IRVINE H. SPRAGUE, 82, former chairman of the Federal Deposit Insurance Corp., died Tuesday at Arlington Hospice Center in Virginia, his brother Tom said. He first was nominated in 1969 by President Lyndon Johnson to the board of the federal agency that supervises banks and insures deposits. He left the post in 1972 and worked for then-House Speaker Thomas P. "Tip" O'Neill, D-Mass. President Jimmy Carter nominated him to return to the FDIC in 1979. He served as chairman from 1979 to 1981 and remained on the board through 1985. He was the author of Bailout, a book about his work handling 374 bank failures.

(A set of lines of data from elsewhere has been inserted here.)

/-! ### `VatState.setV` -/

@[simp] theorem VatState.setV_sreg (x : VatState) (r : Nat) (l : List W32) : (x.setV r l).sreg = x.sreg := rfl
@[simp] theorem VatState.setV_areg (x : VatState) (r : Nat) (l : List W32) : (x.setV r l).areg = x.areg := rfl
@[simp] theorem VatState.setV_preg (x : VatState) (r : Nat) (l : List W32) : (x.setV r l).preg = x.preg := rfl
@[simp] theorem VatState.setV_pc (x : VatState) (r : Nat) (l : List W32) : (x.setV r l).pc = x.pc := rfl
@[simp] theorem VatState.setV_run (x : VatState) (r : Nat) (l : List W32) : (x.setV r l).run = x.run := rfl
@[simp] theorem VatState.setV_stopped (x : VatState) (r : Nat) (l : List W32) : (x.setV r l).stopped = x.stopped := rfl
@[simp] theorem VatState.setV_step (x : VatState) (r : Nat) (l : List W32) : (x.setV r l).step = x.step := rfl
@[simp] theorem VatState.setV_trel (x : VatState) (r : Nat) (l : List W32) : (x.setV r l).trel = x.trel := rfl
@[simp] theorem VatState.setV_lstat (x : VatState) (r : Nat) (l : List W32) : (x.setV r l).lstat = x.lstat := rfl
@[simp] theorem VatState.setV_cyc (x : VatState) (r : Nat) (l : List W32) : (x.setV r l).cyc = x.cyc := rfl
@[simp] theorem VatState.setV_cycHi (x : VatState) (r : Nat) (l : List W32) : (x.setV r l).cycHi = x.cycHi := rfl
@[simp] theorem VatState.setV_loops (x : VatState) (r : Nat) (l : List W32) : (x.setV r l).loops = x.loops := rfl
@[simp] theorem VatState.setV_nextAge (x : VatState) (r : Nat) (l : List W32) : (x.setV r l).nextAge = x.nextAge := rfl
@[simp] theorem VatState.setV_marks (x : VatState) (r : Nat) (l : List W32) : (x.setV r l).marks = x.marks := rfl
@[simp] theorem VatState.setV_events (x : VatState) (r : Nat) (l : List W32) : (x.setV r l).events = x.events := rfl
@[simp] theorem VatState.setV_syncq (x : VatState) (r : Nat) (l : List W32) : (x.setV r l).syncq = x.syncq := rfl
@[simp] theorem VatState.setV_results (x : VatState) (r : Nat) (l : List W32) : (x.setV r l).results = x.results := rfl
@[simp] theorem VatState.setV_stimes (x : VatState) (r : Nat) (l : List W32) : (x.setV r l).stimes = x.stimes := rfl
@[simp] theorem VatState.setV_notices (x : VatState) (r : Nat) (l : List W32) : (x.setV r l).notices = x.notices := rfl
@[simp] theorem VatState.setV_echoes (x : VatState) (r : Nat) (l : List W32) : (x.setV r l).echoes = x.echoes := rfl
@[simp] theorem VatState.setV_remote (x : VatState) (r : Nat) (l : List W32) : (x.setV r l).remote = x.remote := rfl
@[simp] theorem VatState.setV_queue (x : VatState) (r : Nat) (l : List W32) : (x.setV r l).queue = x.queue := rfl
@[simp] theorem VatState.setV_tokens (x : VatState) (r : Nat) (l : List W32) : (x.setV r l).tokens = x.tokens := rfl
@[simp] theorem VatState.setV_tiles (x : VatState) (r : Nat) (l : List W32) : (x.setV r l).tiles = x.tiles := rfl
@[simp] theorem VatState.setV_sides (x : VatState) (r : Nat) (l : List W32) : (x.setV r l).sides = x.sides := rfl
@[simp] theorem VatState.setV_tags (x : VatState) (r : Nat) (l : List W32) : (x.setV r l).tags = x.tags := rfl
@[simp] theorem VatState.setV_acc (x : VatState) (r : Nat) (l : List W32) : (x.setV r l).acc = x.acc := rfl
@[simp] theorem VatState.setV_banks (x : VatState) (r : Nat) (l : List W32) : (x.setV r l).banks = x.banks := rfl
@[simp] theorem VatState.setV_satCnt (x : VatState) (r : Nat) (l : List W32) : (x.setV r l).satCnt = x.satCnt := rfl
@[simp] theorem VatState.setV_nanSeen (x : VatState) (r : Nat) (l : List W32) : (x.setV r l).nanSeen = x.nanSeen := rfl
@[simp] theorem VatState.setV_slotGen (x : VatState) (r : Nat) (l : List W32) : (x.setV r l).slotGen = x.slotGen := rfl
@[simp] theorem VatState.setV_freq (x : VatState) (r : Nat) (l : List W32) : (x.setV r l).freq = x.freq := rfl
@[simp] theorem VatState.setV_temp (x : VatState) (r : Nat) (l : List W32) : (x.setV r l).temp = x.temp := rfl
@[simp] theorem VatState.setV_gated (x : VatState) (r : Nat) (l : List W32) : (x.setV r l).gated = x.gated := rfl
@[simp] theorem VatState.setV_stretches (x : VatState) (r : Nat) (l : List W32) : (x.setV r l).stretches = x.stretches := rfl
@[simp] theorem VatState.setV_stepdowns (x : VatState) (r : Nat) (l : List W32) : (x.setV r l).stepdowns = x.stepdowns := rfl
@[simp] theorem VatState.setV_stretchRun (x : VatState) (r : Nat) (l : List W32) : (x.setV r l).stretchRun = x.stretchRun := rfl
@[simp] theorem VatState.setV_runSinceRecover (x : VatState) (r : Nat) (l : List W32) : (x.setV r l).runSinceRecover = x.runSinceRecover := rfl
@[simp] theorem VatState.setV_stretchLog (x : VatState) (r : Nat) (l : List W32) : (x.setV r l).stretchLog = x.stretchLog := rfl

JAN MINER, 86, who had a long career on the New York stage but was best known as Madge the Manicurist in Palmolive commercials, died Sunday in Bethel, Conn. For 27 years, Palmolive's commercials featured her as Madge, who praised the gentleness of its dish detergent to a customer surprised to find that her hands were soaking in it. As well as a stage performer, she was also on radio programs, including the popular Boston Blackie series as Richard Kollmar's leading lady in the late 1940s, and appeared in films and in television plays and series.
DR. ROBERT A. BRUCE, 87, who devised the treadmill stress test to assess heart disease, died Feb. 12 in Seattle of leukemia and spinal stenosis. He utilized the electrocardiograph and the motorized treadmill developed in the 1940s to begin the tests, wiring a patient to electrodes and an oxygen analyzer while the patient walked on a treadmill. Dr. Bruce, an emeritus professor of medicine at the University of Washington, has been called the father of exercise cardiology. His test is taught in medical schools as the "Bruce Protocol."
ELENI KAZANTZAKI, 100, a journalist and author and widow of influential Greek writer Nikos Kazantzakis, died Feb. 18 in Athens. Her husband, who died in 1957, was known to a wide international audience through the film adaptations of his books, Zorba the Greek in 1964 and The Last Temptation of Christ in 1988.